For three hundred years Eldacre Castle had been an impregnable fortress in times of war, and a mighty symbol of Varlish superiority in times of peace. Just the sight of her massive walls and turrets, fashioned with murder holes and oil vents, was enough to quell any thoughts of rebellion within renegade highland hearts.

The carriage picked up speed as it moved down the hill. Alterith’s motion sickness returned. ‘Slow down, for pity’s sake!’ he yelled.

‘Mustn’t be late, sir,’ answered the driver.

Alterith sat miserably, praying that he would not be sick. Bad enough that his wig had fallen off at the Moidart’s feet. The prospect of arriving before the Moidart in a vomit-stained coat was more than he could bear. The Moidart would, in all probability, dismiss him, and Alterith could ill afford to lose the extra two chaillings a month. Steeling himself, he clung on to the strap on the inside of the carriage door and tried to focus his mind on something other than his heaving stomach. He chose history.

Eldacre. Originally Old Oaks, the centre of government in the ancient kingdom of the Rigante, once ruled by Connavar, Bane, Laguish, Borander and Sepdannet the Leaper. Now a town of some twenty-five thousand souls, with three mines, two of coal, one of gold, five blast furnaces feeding a thriving industry making muskets for the king’s armies, iron rims for wagon wheels, ornate buckles and accoutrements for officers and gentlemen, and swords for the military and for export. It was a prosperous community, a healthy mix of industrial and agricultural, with seventeen churches, a massive cathedral, and an Academy for the Instruction of the Righteous. Alterith himself was a graduate of the academy, having majored in the Terms of the Sacrifice, and the evangelical journeys of St Per sis Albitane.

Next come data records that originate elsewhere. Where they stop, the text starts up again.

-- ==== Sys2Proof/Laws/Exec.lean ====
section
/-! SUPPORT. Every command's meaning answers a next state, in which only the parts of the state named here may differ. One lemma for
each command. -/

set_option linter.all false

namespace Sys2Proof.Machine

theorem OnlyIn.of_get (ps : List Part) (s t : State) (h : ∀ x : Part, x ∉ ps → t.get x = s.get x) : OnlyIn ps s t := h
theorem execTwPost_next (fn : Fin 2) (inst : Fin 64) (off : Fin 8) (size : Nat) (value : Nat) (s : State) :
    ∃ t, execTwPost fn inst off size value s = .next t ∧ OnlyIn [.tags, .insts, .acceptCount] s t := by
  unfold execTwPost
  repeat' first | exact ⟨_, rfl, OnlyIn.of_get _ _ _ (fun x hx => by simp only [List.mem_cons, List.not_mem_nil, or_false, not_or] at hx; (repeat' (first | (with_reducible rfl) | (simp [hx]; done) | split | dsimp only)))⟩ | split | unfold act | unfold workEnds | unfold damzu | unfold indexWork | unfold codecWork | dsimp only

theorem execSlPost_next (fn : Fin 2) (win : Fin 16) (off : Fin 4) (size : Nat) (value : Nat) (s : State) :
    ∃ t, execSlPost fn win off size value s = .next t ∧ OnlyIn [.tags, .insts, .acceptCount] s t := by
  unfold execSlPost
  repeat' first | exact ⟨_, rfl, OnlyIn.of_get _ _ _ (fun x hx => by simp only [List.mem_cons, List.not_mem_nil, or_false, not_or] at hx; (repeat' (first | (with_reducible rfl) | (simp [hx]; done) | split | dsimp only)))⟩ | split | unfold act | unfold workEnds | unfold damzu | unfold indexWork | unfold codecWork | dsimp only

theorem execTwRingCfgWrite_next (fn : Fin 2) (slice : Bool) (win : Fin 64) (value : BitVec 32) (s : State) :
    ∃ t, execTwRingCfgWrite fn slice win value s = .next t ∧ OnlyIn [.hif, .insts] s t := by
  unfold execTwRingCfgWrite
  repeat' first | exact ⟨_, rfl, OnlyIn.of_get _ _ _ (fun x hx => by simp only [List.mem_cons, List.not_mem_nil, or_false, not_or] at hx; (repeat' (first | (with_reducible rfl) | (simp [hx]; done) | split | dsimp only)))⟩ | split | unfold act | unfold workEnds | unfold damzu | unfold indexWork | unfold codecWork | dsimp only

theorem execTwRingBaseWrite_next (fn : Fin 2) (slice : Bool) (win : Fin 64) (hi : Bool) (value : BitVec 32) (s : State) :
    ∃ t, execTwRingBaseWrite fn slice win hi value s = .next t ∧ OnlyIn [.hif, .insts] s t := by
  unfold execTwRingBaseWrite
  repeat' first | exact ⟨_, rfl, OnlyIn.of_get _ _ _ (fun x hx => by simp only [List.mem_cons, List.not_mem_nil, or_false, not_or] at hx; (repeat' (first | (with_reducible rfl) | (simp [hx]; done) | split | dsimp only)))⟩ | split | unfold act | unfold workEnds | unfold damzu | unfold indexWork | unfold codecWork | dsimp only

theorem execTwRingHeadWrite_next (fn : Fin 2) (target : Fin 3) (n : Fin 64) (value : BitVec 32) (s : State) :
    ∃ t, execTwRingHeadWrite fn target n value s = .next t ∧ OnlyIn [.hif, .mgr, .insts] s t := by
  unfold execTwRingHeadWrite
  repeat' first | exact ⟨_, rfl, OnlyIn.of_get _ _ _ (fun x hx => by simp only [List.mem_cons, List.not_mem_nil, or_false, not_or] at hx; (repeat' (first | (with_reducible rfl) | (simp [hx]; done) | split | dsimp only)))⟩ | split | unfold act | unfold workEnds | unfold damzu | unfold indexWork | unfold codecWork | dsimp only

theorem execTwIrqStsClear_next (fn : Fin 2) (inst : Fin 64) (s : State) :
    ∃ t, execTwIrqStsClear fn inst s = .next t ∧ OnlyIn [.insts] s t := by
  unfold execTwIrqStsClear
  repeat' first | exact ⟨_, rfl, OnlyIn.of_get _ _ _ (fun x hx => by simp only [List.mem_cons, List.not_mem_nil, or_false, not_or] at hx; (repeat' (first | (with_reducible rfl) | (simp [hx]; done) | split | dsimp only)))⟩ | split | unfold act | unfold workEnds | unfold damzu | unfold indexWork | unfold codecWork | dsimp only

At last the carriage began to slow, cutting away from the main highway and onto a narrow stone road leading between a line of fir trees. Leaning to his left and looking past the hunched figure of the driver, Alterith could see the wrought iron gates that barred the way to the Moidart’s huge country manor. It was here that the Lord of the Highlands spent the winter. Two musketeers stood sentry, the sunlight gleaming on the gold braid and bright brass buttons of their yellow jerkins. The first of them called out for the carriage to stop, and, laying aside his long-barrelled musket, stepped forward to inspect the vehicle. He looked closely at Alterith.

‘Are you carrying any weapons, sir?’ he asked.

‘I am not.’

‘Be so kind as to step down.’

Alterith pushed open the small door and climbed from the carriage. His black greatcoat was tight fitting, but, he supposed, it could still have hidden a small knife. The soldier expertly ran his hands over Alterith’s garments.

‘My apologies to you, sir, for the impertinence,’ said the sentry.

Alterith resumed his seat and the second sentry opened the gates.

The sound of blades clashing was music to the ears of Mulgrave. Such was the skill of the fencing master that he did not even have to see a duel to judge the skill of the fighters. He had but to hear the sweet sword song of kissing steel. Mulgrave loved to fence, and could have made his fortune as a duellist in any one of fifty major cities across the empire. The problem – though Mulgrave did not see it as such – was that he did not like to kill. There were those who thought him squeamish, and others who whispered that the swordsman was a coward. None, however, was sure enough of either view to dare to speak them to his face.